**ABOUT THIS TASK:** Please repeat the lines below exactly. Begin with the line containing "if ack then enterWait s n else s" and go on through the line containing "def execNmRingTimeout (n".

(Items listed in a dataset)

[Start of section]

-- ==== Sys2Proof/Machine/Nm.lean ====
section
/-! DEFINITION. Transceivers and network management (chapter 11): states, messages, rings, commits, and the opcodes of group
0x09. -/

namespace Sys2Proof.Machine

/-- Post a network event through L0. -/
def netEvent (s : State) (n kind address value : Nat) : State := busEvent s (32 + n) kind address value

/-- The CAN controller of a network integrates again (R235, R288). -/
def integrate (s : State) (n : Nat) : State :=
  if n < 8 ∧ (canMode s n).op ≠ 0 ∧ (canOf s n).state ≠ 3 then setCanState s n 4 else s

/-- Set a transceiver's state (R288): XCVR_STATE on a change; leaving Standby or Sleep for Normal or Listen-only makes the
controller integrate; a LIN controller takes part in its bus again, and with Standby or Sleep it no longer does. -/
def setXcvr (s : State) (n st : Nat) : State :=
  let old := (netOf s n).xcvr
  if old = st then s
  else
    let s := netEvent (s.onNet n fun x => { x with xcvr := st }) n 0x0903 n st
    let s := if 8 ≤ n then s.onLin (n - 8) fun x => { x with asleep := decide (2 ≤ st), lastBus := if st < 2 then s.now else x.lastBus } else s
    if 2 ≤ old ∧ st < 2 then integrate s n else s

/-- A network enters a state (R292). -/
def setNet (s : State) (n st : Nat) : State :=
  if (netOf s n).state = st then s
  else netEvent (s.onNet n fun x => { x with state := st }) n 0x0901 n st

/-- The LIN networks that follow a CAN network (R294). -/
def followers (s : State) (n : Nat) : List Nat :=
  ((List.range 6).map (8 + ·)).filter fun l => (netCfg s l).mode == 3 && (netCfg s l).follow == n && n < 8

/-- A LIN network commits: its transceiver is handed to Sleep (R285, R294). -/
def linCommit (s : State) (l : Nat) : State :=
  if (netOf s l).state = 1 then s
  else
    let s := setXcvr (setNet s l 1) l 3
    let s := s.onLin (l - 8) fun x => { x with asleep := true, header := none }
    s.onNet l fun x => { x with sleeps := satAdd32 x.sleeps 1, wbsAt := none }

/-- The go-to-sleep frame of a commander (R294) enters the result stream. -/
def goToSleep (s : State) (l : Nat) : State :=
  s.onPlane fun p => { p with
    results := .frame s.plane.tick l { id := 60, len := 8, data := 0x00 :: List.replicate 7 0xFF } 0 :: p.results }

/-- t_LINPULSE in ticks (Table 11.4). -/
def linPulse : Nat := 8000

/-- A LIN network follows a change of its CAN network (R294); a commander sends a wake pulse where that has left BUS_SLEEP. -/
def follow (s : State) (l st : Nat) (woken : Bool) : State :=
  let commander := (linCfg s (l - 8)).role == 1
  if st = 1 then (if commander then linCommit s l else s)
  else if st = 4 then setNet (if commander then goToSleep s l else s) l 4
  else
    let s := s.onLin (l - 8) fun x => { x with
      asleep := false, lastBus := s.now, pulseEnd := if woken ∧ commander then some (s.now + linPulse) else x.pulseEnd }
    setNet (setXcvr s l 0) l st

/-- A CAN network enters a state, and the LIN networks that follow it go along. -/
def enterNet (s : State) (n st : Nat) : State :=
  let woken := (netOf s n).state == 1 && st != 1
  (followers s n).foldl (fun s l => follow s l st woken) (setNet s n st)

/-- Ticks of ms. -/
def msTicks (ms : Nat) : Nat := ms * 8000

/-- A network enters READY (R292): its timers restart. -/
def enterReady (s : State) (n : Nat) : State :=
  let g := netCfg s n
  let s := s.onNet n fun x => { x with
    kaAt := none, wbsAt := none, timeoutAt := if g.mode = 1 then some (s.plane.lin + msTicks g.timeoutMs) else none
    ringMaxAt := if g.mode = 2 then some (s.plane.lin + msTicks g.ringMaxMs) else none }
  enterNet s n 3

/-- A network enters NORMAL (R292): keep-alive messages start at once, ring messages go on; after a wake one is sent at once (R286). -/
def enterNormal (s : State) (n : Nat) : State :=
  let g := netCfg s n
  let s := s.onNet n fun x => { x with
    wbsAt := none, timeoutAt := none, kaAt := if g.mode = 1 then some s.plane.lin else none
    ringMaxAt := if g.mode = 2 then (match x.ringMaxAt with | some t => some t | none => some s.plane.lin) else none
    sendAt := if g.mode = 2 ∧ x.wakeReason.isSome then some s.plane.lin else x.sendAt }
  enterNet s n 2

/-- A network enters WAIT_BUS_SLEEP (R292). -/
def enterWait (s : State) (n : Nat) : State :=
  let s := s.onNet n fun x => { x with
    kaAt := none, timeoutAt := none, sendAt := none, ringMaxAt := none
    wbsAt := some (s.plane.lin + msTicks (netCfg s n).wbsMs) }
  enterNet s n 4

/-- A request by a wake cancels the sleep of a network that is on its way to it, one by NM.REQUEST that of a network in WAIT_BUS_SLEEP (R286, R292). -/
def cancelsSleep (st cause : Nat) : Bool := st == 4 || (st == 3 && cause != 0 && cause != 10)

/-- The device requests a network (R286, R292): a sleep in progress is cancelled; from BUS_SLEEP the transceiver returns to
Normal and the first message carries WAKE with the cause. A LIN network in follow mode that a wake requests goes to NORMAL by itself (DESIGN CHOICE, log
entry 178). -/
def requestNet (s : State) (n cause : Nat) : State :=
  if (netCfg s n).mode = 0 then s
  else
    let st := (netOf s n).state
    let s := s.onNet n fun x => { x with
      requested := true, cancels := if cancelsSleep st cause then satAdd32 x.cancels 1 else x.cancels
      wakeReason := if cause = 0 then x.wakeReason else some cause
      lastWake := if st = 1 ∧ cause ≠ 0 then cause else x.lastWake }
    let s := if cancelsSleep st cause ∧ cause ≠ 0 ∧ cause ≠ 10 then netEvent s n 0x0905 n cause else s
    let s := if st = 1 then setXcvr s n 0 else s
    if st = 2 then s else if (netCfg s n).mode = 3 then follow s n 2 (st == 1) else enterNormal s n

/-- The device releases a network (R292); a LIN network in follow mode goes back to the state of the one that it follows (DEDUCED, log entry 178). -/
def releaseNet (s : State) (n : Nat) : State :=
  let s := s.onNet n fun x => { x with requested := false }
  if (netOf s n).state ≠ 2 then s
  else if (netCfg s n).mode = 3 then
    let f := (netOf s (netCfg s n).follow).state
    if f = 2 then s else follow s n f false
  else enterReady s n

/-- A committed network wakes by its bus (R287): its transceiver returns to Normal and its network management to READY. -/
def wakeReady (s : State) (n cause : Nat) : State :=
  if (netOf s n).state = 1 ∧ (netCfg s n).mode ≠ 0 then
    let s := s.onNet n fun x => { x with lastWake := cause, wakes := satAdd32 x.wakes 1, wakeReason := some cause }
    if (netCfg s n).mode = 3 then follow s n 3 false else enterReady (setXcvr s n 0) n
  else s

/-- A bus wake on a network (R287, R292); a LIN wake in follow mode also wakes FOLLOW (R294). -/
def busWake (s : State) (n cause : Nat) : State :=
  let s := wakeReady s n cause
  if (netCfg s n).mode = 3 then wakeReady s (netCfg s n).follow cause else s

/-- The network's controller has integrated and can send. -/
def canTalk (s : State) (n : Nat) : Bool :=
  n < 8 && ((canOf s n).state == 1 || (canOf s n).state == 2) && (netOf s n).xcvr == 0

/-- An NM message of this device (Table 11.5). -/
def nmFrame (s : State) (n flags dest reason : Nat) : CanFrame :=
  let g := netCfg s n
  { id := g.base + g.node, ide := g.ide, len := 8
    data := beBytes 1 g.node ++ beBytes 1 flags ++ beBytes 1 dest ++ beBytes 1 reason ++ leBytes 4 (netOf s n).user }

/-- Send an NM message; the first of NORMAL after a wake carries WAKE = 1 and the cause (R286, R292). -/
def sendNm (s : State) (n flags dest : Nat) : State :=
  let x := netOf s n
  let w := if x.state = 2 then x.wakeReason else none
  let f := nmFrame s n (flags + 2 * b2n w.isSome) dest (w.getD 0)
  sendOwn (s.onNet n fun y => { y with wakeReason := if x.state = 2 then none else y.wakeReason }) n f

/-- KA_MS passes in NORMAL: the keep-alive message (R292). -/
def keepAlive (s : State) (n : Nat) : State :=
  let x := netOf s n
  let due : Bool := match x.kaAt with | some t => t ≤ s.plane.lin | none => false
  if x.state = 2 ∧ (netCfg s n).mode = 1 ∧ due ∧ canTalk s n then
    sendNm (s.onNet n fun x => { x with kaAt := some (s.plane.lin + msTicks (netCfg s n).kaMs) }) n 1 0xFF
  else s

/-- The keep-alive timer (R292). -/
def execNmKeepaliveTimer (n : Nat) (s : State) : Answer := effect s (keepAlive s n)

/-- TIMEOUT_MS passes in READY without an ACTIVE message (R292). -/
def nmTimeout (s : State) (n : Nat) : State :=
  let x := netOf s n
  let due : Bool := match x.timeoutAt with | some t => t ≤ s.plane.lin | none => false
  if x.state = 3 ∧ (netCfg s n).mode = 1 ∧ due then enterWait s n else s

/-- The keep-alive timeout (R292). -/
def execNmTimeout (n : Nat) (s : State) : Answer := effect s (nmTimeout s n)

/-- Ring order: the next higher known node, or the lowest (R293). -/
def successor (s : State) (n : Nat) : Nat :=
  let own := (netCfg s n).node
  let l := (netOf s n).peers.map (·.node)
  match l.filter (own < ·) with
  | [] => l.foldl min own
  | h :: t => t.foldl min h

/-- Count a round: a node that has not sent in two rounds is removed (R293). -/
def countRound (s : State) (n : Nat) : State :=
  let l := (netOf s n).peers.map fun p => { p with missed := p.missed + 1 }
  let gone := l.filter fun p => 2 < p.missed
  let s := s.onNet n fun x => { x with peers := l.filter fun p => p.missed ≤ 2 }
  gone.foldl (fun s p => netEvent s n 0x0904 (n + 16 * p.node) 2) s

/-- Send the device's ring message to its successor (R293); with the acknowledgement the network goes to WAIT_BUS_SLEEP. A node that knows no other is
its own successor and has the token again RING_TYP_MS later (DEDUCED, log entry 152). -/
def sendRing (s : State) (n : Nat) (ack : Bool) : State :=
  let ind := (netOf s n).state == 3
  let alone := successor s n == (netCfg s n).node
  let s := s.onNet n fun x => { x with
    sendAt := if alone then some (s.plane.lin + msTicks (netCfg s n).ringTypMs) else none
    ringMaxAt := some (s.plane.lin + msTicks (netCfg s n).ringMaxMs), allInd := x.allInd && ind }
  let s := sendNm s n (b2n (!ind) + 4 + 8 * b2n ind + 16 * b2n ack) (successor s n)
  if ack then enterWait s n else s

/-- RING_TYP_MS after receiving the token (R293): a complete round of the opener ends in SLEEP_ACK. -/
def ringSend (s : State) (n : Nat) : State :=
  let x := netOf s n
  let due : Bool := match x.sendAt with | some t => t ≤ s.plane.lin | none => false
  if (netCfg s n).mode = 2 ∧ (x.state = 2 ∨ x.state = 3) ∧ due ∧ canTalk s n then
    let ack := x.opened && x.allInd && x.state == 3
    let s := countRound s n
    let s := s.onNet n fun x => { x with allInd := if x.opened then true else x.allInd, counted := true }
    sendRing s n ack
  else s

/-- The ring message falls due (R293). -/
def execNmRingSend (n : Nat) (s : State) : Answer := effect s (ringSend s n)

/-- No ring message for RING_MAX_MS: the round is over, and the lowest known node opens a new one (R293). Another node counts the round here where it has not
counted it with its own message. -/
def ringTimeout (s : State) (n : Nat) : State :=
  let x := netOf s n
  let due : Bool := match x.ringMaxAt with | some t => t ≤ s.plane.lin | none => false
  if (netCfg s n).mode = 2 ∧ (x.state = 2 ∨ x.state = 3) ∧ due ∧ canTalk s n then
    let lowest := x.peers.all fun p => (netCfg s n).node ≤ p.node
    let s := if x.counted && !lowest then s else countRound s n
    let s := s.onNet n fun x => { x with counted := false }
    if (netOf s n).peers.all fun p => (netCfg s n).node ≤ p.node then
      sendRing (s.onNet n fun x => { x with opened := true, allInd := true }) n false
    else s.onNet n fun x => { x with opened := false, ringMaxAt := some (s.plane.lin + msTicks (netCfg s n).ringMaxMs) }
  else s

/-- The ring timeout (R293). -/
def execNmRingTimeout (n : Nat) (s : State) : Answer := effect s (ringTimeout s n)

[End of section]
[Start of section]

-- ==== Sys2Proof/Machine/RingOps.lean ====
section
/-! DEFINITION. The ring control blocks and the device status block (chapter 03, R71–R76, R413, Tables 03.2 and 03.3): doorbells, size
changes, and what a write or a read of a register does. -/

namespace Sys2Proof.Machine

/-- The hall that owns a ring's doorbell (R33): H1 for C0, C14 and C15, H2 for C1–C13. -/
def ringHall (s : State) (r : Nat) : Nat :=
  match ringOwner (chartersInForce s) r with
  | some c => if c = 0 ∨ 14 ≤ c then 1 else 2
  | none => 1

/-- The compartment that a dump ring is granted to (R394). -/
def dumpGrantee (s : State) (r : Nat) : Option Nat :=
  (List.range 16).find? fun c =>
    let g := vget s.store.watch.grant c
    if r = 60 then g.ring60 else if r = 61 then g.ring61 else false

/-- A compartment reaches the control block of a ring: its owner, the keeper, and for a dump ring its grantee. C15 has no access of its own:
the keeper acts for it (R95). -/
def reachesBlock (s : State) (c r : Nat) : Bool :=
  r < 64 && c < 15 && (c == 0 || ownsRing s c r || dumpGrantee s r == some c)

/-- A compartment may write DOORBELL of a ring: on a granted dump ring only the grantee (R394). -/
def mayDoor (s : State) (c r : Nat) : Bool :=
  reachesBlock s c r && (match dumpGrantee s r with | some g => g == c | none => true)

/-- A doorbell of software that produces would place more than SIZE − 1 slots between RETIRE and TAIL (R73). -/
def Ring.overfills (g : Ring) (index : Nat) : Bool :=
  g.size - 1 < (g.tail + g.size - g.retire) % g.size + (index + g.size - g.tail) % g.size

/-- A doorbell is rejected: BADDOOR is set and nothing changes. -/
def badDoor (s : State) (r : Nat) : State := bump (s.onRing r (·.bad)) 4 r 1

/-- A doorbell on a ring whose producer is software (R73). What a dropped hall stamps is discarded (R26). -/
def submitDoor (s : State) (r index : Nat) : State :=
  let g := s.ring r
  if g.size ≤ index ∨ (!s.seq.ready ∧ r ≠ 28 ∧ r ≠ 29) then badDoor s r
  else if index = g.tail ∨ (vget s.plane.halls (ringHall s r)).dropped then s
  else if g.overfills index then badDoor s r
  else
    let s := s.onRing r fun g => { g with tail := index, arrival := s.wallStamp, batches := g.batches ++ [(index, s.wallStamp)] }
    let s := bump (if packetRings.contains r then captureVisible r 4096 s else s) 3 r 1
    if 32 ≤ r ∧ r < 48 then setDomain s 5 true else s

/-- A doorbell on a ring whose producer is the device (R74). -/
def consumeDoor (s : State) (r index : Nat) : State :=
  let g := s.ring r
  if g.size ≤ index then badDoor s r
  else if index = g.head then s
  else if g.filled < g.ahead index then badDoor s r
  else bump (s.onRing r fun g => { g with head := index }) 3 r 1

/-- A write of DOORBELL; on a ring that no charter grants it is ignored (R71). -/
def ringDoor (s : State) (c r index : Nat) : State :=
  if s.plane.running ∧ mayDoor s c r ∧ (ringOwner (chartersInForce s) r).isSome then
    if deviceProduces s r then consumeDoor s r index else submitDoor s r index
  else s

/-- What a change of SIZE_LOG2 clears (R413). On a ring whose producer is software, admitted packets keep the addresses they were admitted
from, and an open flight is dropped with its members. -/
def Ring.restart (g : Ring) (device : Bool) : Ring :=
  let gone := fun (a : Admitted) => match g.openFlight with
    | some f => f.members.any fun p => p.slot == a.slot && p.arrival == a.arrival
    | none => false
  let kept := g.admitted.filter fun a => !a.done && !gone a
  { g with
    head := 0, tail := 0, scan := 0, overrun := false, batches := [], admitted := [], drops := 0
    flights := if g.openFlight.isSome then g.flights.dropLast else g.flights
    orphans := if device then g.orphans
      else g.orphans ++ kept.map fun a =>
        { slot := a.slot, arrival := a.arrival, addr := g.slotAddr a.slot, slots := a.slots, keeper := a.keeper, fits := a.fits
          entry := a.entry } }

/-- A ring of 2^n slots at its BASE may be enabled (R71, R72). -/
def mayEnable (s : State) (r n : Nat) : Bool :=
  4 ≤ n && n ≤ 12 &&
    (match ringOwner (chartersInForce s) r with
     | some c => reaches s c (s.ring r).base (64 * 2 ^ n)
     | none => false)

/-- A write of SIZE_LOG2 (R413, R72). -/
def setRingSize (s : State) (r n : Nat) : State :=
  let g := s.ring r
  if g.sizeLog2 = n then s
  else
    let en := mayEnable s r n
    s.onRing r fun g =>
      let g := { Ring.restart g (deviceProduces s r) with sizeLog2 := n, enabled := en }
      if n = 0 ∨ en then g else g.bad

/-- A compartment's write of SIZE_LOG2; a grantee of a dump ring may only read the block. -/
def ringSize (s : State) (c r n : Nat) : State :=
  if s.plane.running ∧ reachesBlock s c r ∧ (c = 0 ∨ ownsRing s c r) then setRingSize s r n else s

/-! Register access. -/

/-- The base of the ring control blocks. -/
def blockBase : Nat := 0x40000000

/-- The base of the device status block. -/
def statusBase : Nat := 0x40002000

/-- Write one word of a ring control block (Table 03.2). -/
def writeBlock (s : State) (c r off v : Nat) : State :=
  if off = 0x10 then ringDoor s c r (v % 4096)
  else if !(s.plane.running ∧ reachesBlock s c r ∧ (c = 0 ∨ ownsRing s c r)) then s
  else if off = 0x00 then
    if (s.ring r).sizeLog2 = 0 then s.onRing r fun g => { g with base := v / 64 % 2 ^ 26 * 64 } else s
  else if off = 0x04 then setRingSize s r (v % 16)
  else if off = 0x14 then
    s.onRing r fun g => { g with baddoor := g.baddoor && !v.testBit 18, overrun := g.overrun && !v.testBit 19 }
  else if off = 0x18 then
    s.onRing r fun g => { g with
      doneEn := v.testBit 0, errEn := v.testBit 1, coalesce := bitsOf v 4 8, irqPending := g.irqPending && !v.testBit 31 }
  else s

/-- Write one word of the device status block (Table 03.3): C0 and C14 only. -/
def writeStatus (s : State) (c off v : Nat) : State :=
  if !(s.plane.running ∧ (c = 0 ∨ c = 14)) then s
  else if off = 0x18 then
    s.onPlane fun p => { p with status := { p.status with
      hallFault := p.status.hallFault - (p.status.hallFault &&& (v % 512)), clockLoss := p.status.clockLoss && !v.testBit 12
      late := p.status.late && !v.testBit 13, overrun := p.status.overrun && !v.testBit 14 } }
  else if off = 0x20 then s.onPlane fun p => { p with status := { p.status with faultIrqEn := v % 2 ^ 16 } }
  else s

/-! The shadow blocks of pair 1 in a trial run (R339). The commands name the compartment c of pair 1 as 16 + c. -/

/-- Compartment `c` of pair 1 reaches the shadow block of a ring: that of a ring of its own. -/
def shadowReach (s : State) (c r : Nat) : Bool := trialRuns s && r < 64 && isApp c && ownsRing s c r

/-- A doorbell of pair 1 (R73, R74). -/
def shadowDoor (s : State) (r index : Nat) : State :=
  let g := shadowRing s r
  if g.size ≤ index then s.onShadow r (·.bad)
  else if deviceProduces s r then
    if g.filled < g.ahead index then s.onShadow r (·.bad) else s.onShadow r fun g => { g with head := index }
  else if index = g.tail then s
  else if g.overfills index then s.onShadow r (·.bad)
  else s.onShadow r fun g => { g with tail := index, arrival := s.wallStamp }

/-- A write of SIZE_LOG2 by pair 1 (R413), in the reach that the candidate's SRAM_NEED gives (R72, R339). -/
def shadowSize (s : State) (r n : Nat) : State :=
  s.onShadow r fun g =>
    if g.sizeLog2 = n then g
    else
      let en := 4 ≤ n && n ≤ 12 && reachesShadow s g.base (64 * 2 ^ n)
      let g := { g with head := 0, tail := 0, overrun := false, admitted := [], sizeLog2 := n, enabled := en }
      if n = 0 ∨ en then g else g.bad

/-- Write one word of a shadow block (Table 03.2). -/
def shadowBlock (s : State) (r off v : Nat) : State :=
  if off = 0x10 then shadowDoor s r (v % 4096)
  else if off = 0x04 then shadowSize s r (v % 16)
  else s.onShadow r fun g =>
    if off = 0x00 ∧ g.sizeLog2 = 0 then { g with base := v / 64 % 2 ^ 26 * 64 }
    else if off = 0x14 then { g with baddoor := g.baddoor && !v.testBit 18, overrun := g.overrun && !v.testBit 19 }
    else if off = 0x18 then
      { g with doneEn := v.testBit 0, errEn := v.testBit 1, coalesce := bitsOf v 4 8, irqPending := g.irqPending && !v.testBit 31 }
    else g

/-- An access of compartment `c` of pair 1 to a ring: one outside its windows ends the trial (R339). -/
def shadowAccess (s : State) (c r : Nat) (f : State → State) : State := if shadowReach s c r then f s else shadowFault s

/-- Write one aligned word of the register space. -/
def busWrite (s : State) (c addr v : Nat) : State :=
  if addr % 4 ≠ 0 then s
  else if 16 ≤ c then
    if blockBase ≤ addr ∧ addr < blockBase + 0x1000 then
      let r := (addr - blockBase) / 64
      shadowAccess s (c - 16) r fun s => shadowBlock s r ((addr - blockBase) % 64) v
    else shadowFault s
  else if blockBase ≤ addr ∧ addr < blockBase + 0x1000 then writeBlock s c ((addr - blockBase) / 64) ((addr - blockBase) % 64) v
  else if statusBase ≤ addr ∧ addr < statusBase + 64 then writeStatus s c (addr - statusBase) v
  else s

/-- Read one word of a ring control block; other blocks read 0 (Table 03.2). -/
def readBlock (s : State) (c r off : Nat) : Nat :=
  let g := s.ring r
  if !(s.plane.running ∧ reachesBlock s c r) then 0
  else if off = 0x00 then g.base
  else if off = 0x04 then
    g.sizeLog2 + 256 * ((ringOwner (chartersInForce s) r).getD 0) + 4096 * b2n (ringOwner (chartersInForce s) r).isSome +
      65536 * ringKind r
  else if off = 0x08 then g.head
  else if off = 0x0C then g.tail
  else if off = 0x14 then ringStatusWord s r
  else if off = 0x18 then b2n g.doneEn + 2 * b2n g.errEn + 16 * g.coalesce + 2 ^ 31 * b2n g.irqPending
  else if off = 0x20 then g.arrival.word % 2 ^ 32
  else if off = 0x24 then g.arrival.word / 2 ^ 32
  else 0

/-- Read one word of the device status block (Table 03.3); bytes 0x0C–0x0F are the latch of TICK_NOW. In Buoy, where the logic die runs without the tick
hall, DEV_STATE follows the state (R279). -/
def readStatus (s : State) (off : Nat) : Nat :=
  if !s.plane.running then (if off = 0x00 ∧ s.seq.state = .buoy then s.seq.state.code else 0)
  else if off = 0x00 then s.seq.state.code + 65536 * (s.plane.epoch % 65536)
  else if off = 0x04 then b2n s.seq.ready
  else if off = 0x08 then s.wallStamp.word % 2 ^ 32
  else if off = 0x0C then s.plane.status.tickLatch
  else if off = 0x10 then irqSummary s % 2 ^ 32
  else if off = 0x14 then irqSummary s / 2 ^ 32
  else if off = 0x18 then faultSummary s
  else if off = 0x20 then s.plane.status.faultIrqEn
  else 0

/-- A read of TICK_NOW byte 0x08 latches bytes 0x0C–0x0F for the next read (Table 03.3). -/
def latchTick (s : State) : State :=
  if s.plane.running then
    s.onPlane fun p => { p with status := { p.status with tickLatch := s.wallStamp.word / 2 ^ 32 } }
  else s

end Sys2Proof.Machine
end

[End of section]

**RESULT OF THE TASK:**
  if ack then enterWait s n else s

/-- RING_TYP_MS after receiving the token (R293): a complete round of the opener ends in SLEEP_ACK. -/
def ringSend (s : State) (n : Nat) : State :=
  let x := netOf s n
  let due : Bool := match x.sendAt with | some t => t ≤ s.plane.lin | none => false
  if (netCfg s n).mode = 2 ∧ (x.state = 2 ∨ x.state = 3) ∧ due ∧ canTalk s n then
    let ack := x.opened && x.allInd && x.state == 3
    let s := countRound s n
    let s := s.onNet n fun x => { x with allInd := if x.opened then true else x.allInd, counted := true }
    sendRing s n ack
  else s

/-- The ring message falls due (R293). -/
def execNmRingSend (n : Nat) (s : State) : Answer := effect s (ringSend s n)

/-- No ring message for RING_MAX_MS: the round is over, and the lowest known node opens a new one (R293). Another node counts the round here where it has not
counted it with its own message. -/
def ringTimeout (s : State) (n : Nat) : State :=
  let x := netOf s n
  let due : Bool := match x.ringMaxAt with | some t => t ≤ s.plane.lin | none => false
  if (netCfg s n).mode = 2 ∧ (x.state = 2 ∨ x.state = 3) ∧ due ∧ canTalk s n then
    let lowest := x.peers.all fun p => (netCfg s n).node ≤ p.node
    let s := if x.counted && !lowest then s else countRound s n
    let s := s.onNet n fun x => { x with counted := false }
    if (netOf s n).peers.all fun p => (netCfg s n).node ≤ p.node then
      sendRing (s.onNet n fun x => { x with opened := true, allInd := true }) n false
    else s.onNet n fun x => { x with opened := false, ringMaxAt := some (s.plane.lin + msTicks (netCfg s n).ringMaxMs) }
  else s

/-- The ring timeout (R293). -/
def execNmRingTimeout (n : Nat) (s : State) : Answer := effect s (ringTimeout s n)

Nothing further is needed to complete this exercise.